* _Prompt_
Scan the material and copy every line in which "Prop" appears.
——————————
/-- 41_load_immediate R112, LDY-immediate, for every operand and every state: the next state of the whole step (everything not listed is
unchanged), the encoding, and the step and its accesses wherever the bytes `0xA0, v` stand at PC. -/
def Obligations.LdyLoadsRegisterAndSetsNZ : Prop :=
  ∀ (v : Byte) (s : State),
    let t : State :=
      { s with yr := v, p := (s.p &&& 0x7D) ||| (if v = 0 then 0x02 else 0x00) ||| (v &&& 0x80), pc := s.pc + 2, cyc := s.cyc + 2,
               ir := some ⟨Config.name .ldy, 0xA0, Config.baseCost .ldy - 1⟩ }
    exec (.ldy v) s = .next t ∧
    encode (.ldy v) = [0xA0, v] ∧
    (s.readByte s.pc = 0xA0 → s.readByte (s.pc + 1) = v →
      step s = .next t ∧ (busStep ⟨s, []⟩).2.log = [.read s.pc, .read (s.pc + 1)])

/-- 42_inc_dec_absolute R120, INC-absolute, for every address and every state: the byte at `a` is incremented modulo 256, every other byte and
everything not listed is unchanged; the encoding; and the step and its accesses wherever the three bytes stand at PC. (At
PC 0xFFFE the high operand byte is the one at 0x0000: the rule's own corner case, by the word read of D2, log 7.) -/
def Obligations.IncChangesByteAndSetsNZ : Prop :=
  ∀ (a : Addr) (s : State), ∃ m : Memory,
    let r : Byte := s.readByte a + 1
    let t : State :=
      { s with mem := m, p := (s.p &&& 0x7D) ||| (if r = 0 then 0x02 else 0x00) ||| (r &&& 0x80), pc := s.pc + 3,
               cyc := s.cyc + 3, ir := some ⟨Config.name .inc, 0xEE, Config.baseCost .inc - 1⟩ }
    (∀ b : Addr, m.read b = if b = a then r else s.readByte b) ∧
    exec (.inc a) s = .next t ∧
    encode (.inc a) = [0xEE, a.extractLsb' 0 8, a.extractLsb' 8 8] ∧
    (s.readByte s.pc = 0xEE → s.readByte (s.pc + 2) ++ s.readByte (s.pc + 1) = a →
      step s = .next t ∧
      (busStep ⟨s, []⟩).2.log =
        [.read s.pc, .read (s.pc + 1), .read (s.pc + 2), .read a, .write a r])

/-- 42_inc_dec_absolute R121, DEC-absolute, for every address and every state: the byte at `a` is decremented modulo 256, every other byte and
everything not listed is unchanged; the encoding; and the step and its accesses wherever the three bytes stand at PC. (At
PC 0xFFFE the high operand byte is the one at 0x0000: the rule's own corner case, by the word read of D2, log 7.) -/
def Obligations.DecChangesByteAndSetsNZ : Prop :=
  ∀ (a : Addr) (s : State), ∃ m : Memory,
    let r : Byte := s.readByte a - 1
    let t : State :=
      { s with mem := m, p := (s.p &&& 0x7D) ||| (if r = 0 then 0x02 else 0x00) ||| (r &&& 0x80), pc := s.pc + 3,
               cyc := s.cyc + 3, ir := some ⟨Config.name .dec, 0xCE, Config.baseCost .dec - 1⟩ }
    (∀ b : Addr, m.read b = if b = a then r else s.readByte b) ∧
    exec (.dec a) s = .next t ∧
    encode (.dec a) = [0xCE, a.extractLsb' 0 8, a.extractLsb' 8 8] ∧
    (s.readByte s.pc = 0xCE → s.readByte (s.pc + 2) ++ s.readByte (s.pc + 1) = a →
      step s = .next t ∧
      (busStep ⟨s, []⟩).2.log =
        [.read s.pc, .read (s.pc + 1), .read (s.pc + 2), .read a, .write a r])

/-- 43_store_absolute, STA-absolute (section 2), for every address, every state and both values of STORE_MODE. Rests on the
spec's decisions D1 (what is written; log 1), D6 (no flag; log 6) and D23 (modulo 256; log 13). Everything not listed is
unchanged, the register and P among it. -/
def Obligations.StaStoresByMode : Prop :=
  ∀ (a : Addr) (s : State), ∃ m : Memory,
    let r : Byte := match s.storeMode with
      | .assign => s.ac
      | .subtract => s.readByte a - s.ac
    let t : State :=
      { s with mem := m, pc := s.pc + 3, cyc := s.cyc + 3,
               ir := some ⟨Config.name .sta, 0x8D, Config.baseCost .sta - 1⟩ }
    (∀ b : Addr, m.read b = if b = a then r else s.readByte b) ∧
    exec (.sta a) s = .next t ∧
    encode (.sta a) = [0x8D, a.extractLsb' 0 8, a.extractLsb' 8 8] ∧
    (s.readByte s.pc = 0x8D → s.readByte (s.pc + 2) ++ s.readByte (s.pc + 1) = a →
      step s = .next t ∧
      (busStep ⟨s, []⟩).2.log =
        [.read s.pc, .read (s.pc + 1), .read (s.pc + 2)] ++
          (match s.storeMode with
            | .assign => [.write a r]
            | .subtract => [.read a, .write a r]))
——————————
* _Answer_
def Obligations.LdyLoadsRegisterAndSetsNZ : Prop :=
def Obligations.IncChangesByteAndSetsNZ : Prop :=
def Obligations.DecChangesByteAndSetsNZ : Prop :=
def Obligations.StaStoresByMode : Prop :=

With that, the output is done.